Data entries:
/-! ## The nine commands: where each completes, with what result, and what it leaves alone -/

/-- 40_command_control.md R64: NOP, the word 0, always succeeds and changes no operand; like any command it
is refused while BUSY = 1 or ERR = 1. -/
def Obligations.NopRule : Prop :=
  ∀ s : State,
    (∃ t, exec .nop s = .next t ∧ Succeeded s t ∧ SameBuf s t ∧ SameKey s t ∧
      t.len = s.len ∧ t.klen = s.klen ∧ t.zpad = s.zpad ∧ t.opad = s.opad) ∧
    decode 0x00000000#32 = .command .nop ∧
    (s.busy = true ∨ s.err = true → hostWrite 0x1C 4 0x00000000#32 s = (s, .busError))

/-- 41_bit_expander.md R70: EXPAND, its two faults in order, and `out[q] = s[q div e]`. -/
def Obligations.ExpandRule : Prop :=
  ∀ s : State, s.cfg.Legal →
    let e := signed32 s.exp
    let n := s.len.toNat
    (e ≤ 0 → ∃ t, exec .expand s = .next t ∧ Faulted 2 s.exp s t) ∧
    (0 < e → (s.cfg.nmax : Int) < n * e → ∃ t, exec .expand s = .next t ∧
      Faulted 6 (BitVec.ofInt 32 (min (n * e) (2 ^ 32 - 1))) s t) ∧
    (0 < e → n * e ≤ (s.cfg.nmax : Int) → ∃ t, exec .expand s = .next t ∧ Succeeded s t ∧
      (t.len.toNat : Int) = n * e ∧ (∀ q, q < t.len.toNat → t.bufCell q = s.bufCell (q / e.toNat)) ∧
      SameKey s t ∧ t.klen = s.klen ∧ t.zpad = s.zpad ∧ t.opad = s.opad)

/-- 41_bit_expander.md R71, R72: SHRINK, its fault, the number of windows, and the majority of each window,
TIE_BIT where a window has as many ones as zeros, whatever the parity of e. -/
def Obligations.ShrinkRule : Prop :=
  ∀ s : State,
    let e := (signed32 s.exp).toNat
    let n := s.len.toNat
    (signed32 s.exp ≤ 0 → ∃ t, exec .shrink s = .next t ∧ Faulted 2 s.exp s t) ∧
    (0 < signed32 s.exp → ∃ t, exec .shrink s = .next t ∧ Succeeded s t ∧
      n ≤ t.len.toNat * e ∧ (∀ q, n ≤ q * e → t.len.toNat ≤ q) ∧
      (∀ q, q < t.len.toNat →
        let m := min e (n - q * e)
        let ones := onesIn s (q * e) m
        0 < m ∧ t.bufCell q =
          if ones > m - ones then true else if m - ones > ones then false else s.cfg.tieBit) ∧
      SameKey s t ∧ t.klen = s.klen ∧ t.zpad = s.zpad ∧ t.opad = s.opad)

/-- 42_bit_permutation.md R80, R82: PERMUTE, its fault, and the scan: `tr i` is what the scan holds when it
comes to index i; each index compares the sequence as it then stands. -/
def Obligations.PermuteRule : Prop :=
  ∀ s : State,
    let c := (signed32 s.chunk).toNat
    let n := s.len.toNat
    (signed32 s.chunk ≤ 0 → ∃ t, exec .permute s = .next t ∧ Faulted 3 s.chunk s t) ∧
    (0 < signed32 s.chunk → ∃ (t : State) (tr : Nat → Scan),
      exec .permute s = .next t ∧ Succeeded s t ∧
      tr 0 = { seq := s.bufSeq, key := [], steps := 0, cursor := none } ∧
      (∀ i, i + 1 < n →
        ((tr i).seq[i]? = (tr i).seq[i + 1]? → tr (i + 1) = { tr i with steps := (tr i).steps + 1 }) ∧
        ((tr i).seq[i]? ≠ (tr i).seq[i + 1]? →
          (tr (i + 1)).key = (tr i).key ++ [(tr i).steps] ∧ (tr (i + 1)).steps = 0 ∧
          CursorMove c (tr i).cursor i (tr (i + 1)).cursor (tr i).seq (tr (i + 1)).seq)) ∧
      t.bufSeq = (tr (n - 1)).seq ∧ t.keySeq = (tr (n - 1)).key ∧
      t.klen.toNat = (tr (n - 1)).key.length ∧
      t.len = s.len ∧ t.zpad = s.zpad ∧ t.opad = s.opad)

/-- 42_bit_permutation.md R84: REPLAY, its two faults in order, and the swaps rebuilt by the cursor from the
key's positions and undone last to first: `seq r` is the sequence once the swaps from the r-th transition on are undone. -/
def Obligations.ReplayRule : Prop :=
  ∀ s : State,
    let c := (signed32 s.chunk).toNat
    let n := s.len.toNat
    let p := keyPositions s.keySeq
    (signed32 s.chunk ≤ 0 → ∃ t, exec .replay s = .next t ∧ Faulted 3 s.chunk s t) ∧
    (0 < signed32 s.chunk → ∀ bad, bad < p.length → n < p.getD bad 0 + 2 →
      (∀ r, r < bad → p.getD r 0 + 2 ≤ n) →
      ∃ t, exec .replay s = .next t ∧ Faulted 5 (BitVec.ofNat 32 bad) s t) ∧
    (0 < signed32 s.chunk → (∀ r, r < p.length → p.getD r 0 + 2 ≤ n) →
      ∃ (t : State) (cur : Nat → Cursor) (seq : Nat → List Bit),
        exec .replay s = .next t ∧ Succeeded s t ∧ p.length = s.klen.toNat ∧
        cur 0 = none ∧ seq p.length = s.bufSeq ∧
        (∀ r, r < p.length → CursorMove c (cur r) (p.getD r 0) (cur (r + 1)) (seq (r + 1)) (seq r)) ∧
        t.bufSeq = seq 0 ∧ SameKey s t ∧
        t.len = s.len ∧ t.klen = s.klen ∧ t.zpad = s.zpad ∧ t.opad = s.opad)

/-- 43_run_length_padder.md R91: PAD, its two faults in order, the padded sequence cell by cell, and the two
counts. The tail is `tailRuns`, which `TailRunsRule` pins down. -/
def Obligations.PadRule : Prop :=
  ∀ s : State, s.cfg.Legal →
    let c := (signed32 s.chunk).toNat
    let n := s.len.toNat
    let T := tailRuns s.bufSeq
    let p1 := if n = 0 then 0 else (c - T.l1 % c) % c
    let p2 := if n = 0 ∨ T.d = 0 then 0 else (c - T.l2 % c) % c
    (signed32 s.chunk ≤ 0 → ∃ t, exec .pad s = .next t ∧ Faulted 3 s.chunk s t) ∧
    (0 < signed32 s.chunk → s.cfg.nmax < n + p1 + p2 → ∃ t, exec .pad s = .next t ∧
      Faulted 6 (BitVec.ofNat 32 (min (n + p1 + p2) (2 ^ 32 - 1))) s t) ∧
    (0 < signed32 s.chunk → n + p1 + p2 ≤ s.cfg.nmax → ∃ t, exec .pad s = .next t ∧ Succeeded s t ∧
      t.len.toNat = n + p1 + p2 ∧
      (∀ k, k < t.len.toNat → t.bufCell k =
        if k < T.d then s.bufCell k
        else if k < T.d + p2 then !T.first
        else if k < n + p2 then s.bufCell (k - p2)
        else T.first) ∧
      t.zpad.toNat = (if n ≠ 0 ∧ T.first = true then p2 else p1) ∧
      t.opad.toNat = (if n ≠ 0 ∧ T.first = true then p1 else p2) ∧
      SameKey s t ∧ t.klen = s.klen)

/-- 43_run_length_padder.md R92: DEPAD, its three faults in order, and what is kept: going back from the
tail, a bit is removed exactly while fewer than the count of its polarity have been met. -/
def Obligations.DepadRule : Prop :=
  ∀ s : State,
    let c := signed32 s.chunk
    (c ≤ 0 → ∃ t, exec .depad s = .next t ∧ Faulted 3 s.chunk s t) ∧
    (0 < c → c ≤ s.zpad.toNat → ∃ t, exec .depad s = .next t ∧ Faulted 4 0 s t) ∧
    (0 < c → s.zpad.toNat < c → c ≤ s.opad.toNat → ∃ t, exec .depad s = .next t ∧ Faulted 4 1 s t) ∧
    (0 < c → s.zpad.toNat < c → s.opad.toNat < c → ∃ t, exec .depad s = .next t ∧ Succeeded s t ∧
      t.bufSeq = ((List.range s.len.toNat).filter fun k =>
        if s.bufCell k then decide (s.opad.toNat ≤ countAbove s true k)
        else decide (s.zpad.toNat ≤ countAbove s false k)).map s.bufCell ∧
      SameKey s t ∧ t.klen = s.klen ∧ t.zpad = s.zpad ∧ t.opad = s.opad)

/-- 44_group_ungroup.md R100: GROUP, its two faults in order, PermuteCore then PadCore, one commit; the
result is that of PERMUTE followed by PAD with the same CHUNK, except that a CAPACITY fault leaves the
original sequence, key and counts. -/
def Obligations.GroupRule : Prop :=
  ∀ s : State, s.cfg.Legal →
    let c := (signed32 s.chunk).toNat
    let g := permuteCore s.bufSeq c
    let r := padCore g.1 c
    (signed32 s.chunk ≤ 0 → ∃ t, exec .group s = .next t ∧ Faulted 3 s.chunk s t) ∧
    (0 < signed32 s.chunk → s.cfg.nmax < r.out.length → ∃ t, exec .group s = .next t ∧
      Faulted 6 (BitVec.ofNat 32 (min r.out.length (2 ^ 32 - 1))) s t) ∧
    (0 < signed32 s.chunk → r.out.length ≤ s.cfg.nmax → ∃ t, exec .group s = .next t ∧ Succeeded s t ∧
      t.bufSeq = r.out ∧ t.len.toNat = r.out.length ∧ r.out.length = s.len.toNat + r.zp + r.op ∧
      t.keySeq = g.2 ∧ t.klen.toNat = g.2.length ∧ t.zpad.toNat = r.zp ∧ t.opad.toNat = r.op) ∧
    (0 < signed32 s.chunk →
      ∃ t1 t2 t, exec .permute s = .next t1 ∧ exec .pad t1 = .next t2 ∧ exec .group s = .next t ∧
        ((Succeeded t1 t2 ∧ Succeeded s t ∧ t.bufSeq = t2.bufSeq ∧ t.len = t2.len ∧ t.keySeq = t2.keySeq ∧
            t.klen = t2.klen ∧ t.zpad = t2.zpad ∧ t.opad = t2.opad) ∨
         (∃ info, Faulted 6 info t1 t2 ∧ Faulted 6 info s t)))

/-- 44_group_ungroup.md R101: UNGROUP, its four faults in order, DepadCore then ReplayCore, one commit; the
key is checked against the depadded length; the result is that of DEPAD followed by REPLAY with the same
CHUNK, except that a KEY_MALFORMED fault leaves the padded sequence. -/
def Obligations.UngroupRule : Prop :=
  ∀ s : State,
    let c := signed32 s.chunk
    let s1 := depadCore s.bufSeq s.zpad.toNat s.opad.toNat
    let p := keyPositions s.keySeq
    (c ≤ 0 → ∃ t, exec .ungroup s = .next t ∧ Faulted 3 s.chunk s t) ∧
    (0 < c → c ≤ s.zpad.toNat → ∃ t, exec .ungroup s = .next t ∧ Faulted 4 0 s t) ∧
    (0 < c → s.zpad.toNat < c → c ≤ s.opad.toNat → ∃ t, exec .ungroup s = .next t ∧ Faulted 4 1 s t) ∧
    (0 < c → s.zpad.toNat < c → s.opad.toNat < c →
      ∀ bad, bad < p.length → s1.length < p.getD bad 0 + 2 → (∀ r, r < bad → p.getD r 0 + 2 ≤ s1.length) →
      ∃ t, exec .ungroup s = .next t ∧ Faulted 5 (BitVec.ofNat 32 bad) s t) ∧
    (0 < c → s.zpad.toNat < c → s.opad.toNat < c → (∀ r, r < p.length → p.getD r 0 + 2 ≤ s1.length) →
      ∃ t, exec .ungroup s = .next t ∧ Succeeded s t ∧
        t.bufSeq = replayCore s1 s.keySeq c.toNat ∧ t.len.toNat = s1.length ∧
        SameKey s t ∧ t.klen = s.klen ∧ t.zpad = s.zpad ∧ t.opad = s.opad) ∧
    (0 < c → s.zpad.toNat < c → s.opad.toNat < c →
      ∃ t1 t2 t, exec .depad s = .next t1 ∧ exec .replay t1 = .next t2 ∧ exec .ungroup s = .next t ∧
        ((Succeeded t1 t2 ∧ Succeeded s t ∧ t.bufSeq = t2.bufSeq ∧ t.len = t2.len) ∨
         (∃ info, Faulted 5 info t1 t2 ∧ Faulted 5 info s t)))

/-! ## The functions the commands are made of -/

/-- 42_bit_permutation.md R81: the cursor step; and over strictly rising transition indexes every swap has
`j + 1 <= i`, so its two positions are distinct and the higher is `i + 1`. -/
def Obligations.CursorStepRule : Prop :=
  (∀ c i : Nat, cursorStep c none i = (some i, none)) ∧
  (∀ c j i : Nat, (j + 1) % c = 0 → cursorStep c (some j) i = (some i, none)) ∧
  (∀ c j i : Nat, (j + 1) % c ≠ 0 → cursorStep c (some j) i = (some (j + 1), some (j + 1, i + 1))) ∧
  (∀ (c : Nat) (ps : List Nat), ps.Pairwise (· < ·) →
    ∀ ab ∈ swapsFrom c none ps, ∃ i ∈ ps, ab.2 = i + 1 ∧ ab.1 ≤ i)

### TASK INSTRUCTIONS:
Restate word for word the entries above, starting at the line with "(0 < signed32 s.chunk → ∃" and ending at the line with "cur 0 = none", inclusive, and no others.

### WRITTEN ANSWER:
    (0 < signed32 s.chunk → ∃ (t : State) (tr : Nat → Scan),
      exec .permute s = .next t ∧ Succeeded s t ∧
      tr 0 = { seq := s.bufSeq, key := [], steps := 0, cursor := none } ∧
      (∀ i, i + 1 < n →
        ((tr i).seq[i]? = (tr i).seq[i + 1]? → tr (i + 1) = { tr i with steps := (tr i).steps + 1 }) ∧
        ((tr i).seq[i]? ≠ (tr i).seq[i + 1]? →
          (tr (i + 1)).key = (tr i).key ++ [(tr i).steps] ∧ (tr (i + 1)).steps = 0 ∧
          CursorMove c (tr i).cursor i (tr (i + 1)).cursor (tr i).seq (tr (i + 1)).seq)) ∧
      t.bufSeq = (tr (n - 1)).seq ∧ t.keySeq = (tr (n - 1)).key ∧
      t.klen.toNat = (tr (n - 1)).key.length ∧
      t.len = s.len ∧ t.zpad = s.zpad ∧ t.opad = s.opad)

/-- 42_bit_permutation.md R84: REPLAY, its two faults in order, and the swaps rebuilt by the cursor from the
key's positions and undone last to first: `seq r` is the sequence once the swaps from the r-th transition on are undone. -/
def Obligations.ReplayRule : Prop :=
  ∀ s : State,
    let c := (signed32 s.chunk).toNat
    let n := s.len.toNat
    let p := keyPositions s.keySeq
    (signed32 s.chunk ≤ 0 → ∃ t, exec .replay s = .next t ∧ Faulted 3 s.chunk s t) ∧
    (0 < signed32 s.chunk → ∀ bad, bad < p.length → n < p.getD bad 0 + 2 →
      (∀ r, r < bad → p.getD r 0 + 2 ≤ n) →
      ∃ t, exec .replay s = .next t ∧ Faulted 5 (BitVec.ofNat 32 bad) s t) ∧
    (0 < signed32 s.chunk → (∀ r, r < p.length → p.getD r 0 + 2 ≤ n) →
      ∃ (t : State) (cur : Nat → Cursor) (seq : Nat → List Bit),
        exec .replay s = .next t ∧ Succeeded s t ∧ p.length = s.klen.toNat ∧
        cur 0 = none ∧ seq p.length = s.bufSeq ∧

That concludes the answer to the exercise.